_Assignment_: Every line in the listing below that holds the word "rejected" should be returned.

[[ Listed records, beginning ]]

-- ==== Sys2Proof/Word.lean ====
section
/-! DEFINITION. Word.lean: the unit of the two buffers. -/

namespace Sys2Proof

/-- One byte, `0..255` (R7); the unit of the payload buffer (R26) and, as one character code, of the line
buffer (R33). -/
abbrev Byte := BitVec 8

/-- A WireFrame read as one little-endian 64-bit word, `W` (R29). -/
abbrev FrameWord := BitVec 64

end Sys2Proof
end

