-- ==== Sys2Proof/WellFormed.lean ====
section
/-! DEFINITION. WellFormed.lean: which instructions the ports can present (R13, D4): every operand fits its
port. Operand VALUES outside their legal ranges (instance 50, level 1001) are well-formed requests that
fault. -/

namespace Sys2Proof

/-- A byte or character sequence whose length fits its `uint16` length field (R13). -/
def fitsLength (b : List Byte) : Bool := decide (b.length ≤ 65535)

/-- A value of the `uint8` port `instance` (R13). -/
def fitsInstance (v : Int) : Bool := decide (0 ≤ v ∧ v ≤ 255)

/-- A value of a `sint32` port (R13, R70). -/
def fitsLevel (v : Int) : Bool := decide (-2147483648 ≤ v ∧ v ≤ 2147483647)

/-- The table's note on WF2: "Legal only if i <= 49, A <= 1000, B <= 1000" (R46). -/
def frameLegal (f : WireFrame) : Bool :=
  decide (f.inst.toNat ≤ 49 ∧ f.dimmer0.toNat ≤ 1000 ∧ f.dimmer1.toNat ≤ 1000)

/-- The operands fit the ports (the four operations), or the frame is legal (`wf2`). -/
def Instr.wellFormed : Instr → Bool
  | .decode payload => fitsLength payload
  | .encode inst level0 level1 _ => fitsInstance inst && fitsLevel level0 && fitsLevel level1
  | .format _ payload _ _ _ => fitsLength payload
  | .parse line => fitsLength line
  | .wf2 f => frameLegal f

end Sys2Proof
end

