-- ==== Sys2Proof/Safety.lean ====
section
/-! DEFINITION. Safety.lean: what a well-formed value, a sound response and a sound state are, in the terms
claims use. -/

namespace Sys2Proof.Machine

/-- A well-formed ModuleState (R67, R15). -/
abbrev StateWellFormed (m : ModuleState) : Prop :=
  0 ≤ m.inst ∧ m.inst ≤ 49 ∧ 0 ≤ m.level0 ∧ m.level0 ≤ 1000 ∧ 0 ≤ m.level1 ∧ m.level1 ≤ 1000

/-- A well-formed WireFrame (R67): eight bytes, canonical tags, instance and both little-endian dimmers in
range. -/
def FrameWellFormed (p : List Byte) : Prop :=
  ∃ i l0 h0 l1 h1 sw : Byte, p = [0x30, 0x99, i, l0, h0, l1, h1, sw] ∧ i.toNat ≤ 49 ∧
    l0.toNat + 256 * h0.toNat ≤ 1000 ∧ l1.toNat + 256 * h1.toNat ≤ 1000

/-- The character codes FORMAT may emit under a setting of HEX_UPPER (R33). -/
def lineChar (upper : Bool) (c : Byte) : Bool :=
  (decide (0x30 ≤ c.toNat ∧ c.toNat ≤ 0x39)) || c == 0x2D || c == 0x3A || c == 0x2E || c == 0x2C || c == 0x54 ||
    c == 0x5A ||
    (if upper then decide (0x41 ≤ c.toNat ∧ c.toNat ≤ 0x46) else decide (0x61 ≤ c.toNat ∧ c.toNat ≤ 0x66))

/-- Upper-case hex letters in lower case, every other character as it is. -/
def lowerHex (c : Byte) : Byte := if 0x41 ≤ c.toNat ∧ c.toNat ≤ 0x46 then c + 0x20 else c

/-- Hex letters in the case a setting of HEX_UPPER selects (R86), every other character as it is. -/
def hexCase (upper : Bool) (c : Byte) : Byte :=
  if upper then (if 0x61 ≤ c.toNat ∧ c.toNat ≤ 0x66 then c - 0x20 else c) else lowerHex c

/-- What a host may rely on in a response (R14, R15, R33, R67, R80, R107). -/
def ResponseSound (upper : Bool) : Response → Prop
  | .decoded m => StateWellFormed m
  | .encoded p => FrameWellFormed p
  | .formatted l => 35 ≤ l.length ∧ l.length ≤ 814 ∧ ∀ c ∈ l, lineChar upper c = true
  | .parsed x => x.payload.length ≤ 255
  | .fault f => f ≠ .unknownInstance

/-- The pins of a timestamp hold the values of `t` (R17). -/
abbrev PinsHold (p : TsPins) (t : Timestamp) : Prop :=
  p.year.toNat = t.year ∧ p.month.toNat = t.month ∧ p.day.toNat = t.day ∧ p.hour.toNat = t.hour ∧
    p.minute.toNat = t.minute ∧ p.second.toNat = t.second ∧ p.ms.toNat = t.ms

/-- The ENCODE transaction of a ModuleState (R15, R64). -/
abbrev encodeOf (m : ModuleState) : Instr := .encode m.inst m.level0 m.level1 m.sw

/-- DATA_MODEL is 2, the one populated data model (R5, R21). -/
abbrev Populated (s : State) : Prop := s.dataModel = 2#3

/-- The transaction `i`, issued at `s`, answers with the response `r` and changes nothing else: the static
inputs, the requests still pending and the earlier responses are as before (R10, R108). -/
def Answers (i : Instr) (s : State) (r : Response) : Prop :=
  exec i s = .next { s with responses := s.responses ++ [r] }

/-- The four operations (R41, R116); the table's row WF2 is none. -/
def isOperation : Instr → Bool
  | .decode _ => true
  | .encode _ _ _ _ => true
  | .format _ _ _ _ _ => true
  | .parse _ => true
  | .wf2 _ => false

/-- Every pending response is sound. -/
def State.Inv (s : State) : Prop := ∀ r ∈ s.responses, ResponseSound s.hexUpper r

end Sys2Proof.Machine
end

[[ Listed records, end ]]
[[ Listed records, beginning ]]

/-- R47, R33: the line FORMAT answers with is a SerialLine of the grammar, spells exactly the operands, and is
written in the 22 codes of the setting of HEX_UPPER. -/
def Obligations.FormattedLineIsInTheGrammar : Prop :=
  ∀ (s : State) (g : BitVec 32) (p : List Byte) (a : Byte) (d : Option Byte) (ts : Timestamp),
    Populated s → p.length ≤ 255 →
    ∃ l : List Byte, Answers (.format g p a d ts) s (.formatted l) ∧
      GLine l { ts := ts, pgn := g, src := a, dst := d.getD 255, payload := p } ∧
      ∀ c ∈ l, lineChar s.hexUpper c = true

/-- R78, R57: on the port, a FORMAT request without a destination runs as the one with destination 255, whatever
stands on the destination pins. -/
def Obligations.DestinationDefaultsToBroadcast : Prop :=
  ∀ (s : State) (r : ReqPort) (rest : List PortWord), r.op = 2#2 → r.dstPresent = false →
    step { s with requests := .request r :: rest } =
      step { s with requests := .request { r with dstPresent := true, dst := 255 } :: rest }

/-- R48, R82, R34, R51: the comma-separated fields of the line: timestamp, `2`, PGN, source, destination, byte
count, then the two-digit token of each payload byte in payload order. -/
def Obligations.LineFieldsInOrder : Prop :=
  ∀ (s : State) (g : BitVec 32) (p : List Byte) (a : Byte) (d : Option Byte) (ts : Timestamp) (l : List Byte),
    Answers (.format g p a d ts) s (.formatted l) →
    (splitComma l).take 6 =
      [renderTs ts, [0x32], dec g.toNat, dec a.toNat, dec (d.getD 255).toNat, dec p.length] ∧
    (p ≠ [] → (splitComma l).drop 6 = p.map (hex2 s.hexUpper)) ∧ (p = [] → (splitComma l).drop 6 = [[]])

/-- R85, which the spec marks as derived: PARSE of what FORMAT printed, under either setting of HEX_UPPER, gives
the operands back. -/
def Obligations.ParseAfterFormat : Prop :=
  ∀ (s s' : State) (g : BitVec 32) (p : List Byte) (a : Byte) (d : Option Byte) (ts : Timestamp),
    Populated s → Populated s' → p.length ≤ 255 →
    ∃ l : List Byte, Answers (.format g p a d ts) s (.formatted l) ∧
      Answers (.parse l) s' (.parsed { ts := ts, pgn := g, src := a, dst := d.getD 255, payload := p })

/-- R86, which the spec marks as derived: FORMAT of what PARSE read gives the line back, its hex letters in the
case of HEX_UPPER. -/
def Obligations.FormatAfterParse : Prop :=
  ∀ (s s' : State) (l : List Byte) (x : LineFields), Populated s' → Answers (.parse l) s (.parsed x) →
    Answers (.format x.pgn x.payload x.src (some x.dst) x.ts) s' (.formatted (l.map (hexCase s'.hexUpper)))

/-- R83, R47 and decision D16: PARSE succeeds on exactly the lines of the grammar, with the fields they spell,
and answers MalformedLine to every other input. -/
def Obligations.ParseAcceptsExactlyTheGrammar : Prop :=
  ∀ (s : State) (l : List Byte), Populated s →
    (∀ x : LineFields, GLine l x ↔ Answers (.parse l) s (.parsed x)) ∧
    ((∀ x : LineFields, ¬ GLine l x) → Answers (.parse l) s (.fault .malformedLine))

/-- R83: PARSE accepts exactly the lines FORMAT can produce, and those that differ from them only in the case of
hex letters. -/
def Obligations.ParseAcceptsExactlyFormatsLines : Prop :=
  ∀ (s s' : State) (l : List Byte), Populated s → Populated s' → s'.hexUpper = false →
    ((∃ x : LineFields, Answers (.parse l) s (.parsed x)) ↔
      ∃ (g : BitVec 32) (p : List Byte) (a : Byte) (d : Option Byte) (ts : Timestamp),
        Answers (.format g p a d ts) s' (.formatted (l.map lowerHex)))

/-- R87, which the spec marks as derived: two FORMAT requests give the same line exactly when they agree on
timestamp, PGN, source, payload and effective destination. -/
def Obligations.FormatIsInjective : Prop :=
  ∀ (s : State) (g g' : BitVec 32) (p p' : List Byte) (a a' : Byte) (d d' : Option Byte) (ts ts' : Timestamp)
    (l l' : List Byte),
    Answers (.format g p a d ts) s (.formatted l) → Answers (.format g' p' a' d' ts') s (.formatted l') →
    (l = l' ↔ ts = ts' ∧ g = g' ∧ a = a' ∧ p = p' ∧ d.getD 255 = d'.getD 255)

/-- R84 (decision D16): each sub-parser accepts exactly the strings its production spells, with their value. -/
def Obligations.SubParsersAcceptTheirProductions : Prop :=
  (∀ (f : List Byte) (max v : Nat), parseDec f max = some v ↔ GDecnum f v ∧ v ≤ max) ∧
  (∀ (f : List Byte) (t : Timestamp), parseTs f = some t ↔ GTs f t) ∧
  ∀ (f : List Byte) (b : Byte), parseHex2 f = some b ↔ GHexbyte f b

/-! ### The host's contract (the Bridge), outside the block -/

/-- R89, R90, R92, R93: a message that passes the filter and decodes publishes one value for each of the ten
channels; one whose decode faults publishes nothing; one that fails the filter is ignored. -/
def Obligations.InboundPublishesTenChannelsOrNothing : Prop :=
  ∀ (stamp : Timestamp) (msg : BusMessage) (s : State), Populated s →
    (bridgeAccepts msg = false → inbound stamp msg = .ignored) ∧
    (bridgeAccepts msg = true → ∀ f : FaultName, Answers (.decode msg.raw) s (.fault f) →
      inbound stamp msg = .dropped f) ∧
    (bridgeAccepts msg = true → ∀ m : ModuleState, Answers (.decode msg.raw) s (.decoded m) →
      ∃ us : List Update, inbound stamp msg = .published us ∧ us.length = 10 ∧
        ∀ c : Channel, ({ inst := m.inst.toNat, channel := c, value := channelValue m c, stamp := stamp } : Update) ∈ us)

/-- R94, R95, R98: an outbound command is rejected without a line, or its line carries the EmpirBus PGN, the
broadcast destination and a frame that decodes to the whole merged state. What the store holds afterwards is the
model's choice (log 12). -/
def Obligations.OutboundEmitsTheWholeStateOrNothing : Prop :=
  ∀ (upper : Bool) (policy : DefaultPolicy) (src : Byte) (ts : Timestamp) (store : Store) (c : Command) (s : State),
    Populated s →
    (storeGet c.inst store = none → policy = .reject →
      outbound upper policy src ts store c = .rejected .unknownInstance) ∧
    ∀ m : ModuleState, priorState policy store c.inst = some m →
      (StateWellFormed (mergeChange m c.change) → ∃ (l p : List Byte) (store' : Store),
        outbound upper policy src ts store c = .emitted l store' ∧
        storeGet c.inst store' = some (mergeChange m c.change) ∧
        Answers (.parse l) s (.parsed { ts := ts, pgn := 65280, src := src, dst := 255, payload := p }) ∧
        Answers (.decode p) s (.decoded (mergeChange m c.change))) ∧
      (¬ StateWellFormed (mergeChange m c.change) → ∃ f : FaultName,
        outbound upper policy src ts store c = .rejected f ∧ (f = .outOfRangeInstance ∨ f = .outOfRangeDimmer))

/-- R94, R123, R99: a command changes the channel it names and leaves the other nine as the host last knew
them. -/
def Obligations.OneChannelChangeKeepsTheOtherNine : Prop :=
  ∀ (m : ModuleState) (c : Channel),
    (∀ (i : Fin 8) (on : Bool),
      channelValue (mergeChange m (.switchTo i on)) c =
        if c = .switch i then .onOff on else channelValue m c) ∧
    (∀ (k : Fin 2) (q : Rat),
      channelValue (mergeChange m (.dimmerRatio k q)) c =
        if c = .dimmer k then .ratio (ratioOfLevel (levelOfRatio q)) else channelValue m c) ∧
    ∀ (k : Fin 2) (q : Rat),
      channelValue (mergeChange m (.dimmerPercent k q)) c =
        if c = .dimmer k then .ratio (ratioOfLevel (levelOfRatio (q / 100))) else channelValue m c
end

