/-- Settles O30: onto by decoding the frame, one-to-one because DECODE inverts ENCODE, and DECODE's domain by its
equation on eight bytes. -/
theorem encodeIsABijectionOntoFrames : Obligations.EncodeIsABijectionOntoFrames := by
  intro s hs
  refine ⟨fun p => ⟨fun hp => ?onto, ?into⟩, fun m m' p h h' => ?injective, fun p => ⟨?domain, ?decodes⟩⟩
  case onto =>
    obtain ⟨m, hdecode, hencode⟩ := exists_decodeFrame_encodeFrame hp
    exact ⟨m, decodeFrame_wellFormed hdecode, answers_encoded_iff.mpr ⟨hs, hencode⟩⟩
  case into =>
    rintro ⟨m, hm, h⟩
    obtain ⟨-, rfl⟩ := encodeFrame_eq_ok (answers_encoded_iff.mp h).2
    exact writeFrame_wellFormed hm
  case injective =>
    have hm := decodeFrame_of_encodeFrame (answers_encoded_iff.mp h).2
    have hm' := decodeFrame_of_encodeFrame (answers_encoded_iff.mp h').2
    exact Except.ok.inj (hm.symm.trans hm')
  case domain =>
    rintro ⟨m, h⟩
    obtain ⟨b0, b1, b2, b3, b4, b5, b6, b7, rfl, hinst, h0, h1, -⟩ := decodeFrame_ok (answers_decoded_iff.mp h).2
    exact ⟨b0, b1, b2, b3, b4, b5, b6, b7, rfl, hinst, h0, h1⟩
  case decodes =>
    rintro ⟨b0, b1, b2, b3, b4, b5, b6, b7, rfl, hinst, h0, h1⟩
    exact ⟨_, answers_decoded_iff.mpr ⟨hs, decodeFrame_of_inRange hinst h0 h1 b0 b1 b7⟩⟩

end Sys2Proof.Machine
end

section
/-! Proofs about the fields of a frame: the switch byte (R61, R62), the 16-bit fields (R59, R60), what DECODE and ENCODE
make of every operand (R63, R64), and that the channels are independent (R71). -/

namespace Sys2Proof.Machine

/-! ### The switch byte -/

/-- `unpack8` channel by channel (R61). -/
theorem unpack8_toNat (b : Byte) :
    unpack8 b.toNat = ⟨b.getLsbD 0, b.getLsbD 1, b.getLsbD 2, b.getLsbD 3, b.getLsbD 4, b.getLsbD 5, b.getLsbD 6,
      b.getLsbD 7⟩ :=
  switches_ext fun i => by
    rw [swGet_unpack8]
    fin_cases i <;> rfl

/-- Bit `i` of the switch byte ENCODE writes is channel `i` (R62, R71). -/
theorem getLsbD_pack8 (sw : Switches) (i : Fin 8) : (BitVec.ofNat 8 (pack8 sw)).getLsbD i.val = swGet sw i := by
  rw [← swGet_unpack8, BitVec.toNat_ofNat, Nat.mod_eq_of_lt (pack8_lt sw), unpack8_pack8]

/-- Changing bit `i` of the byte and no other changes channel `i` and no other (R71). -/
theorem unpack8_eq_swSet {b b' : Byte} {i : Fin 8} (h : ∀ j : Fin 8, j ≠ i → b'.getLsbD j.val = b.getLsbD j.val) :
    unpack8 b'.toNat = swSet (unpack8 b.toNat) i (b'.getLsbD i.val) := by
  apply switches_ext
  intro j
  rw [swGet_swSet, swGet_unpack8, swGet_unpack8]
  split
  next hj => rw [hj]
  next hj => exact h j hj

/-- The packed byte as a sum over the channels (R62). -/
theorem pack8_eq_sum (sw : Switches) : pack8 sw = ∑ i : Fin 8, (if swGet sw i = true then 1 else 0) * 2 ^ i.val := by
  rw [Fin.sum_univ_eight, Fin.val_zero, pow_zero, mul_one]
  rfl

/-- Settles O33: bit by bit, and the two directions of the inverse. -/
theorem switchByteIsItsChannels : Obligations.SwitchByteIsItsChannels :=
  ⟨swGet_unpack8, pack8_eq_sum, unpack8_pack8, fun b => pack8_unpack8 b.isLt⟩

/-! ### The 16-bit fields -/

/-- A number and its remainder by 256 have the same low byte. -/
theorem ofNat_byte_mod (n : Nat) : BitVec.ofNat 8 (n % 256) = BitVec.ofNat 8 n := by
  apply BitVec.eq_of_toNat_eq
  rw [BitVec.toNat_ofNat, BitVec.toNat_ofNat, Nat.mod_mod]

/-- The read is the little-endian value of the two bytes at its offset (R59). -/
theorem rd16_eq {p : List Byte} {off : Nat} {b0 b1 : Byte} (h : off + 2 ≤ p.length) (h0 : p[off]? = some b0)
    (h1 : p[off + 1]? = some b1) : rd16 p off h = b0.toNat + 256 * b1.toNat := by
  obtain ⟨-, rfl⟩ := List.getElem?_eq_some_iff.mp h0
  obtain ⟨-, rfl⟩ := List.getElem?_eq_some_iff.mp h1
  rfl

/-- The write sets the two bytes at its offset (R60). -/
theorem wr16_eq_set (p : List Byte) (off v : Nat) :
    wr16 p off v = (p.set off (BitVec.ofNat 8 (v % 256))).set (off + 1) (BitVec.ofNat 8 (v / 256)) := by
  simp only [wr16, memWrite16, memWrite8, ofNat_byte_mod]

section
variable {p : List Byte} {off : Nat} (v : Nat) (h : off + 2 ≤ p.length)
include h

[[ Listed records, end ]]

_Final answer_:
/-- R94, R95, R98: an outbound command is rejected without a line, or its line carries the EmpirBus PGN, the
      outbound upper policy src ts store c = .rejected .unknownInstance) ∧
        outbound upper policy src ts store c = .rejected f ∧ (f = .outOfRangeInstance ∨ f = .outOfRangeDimmer))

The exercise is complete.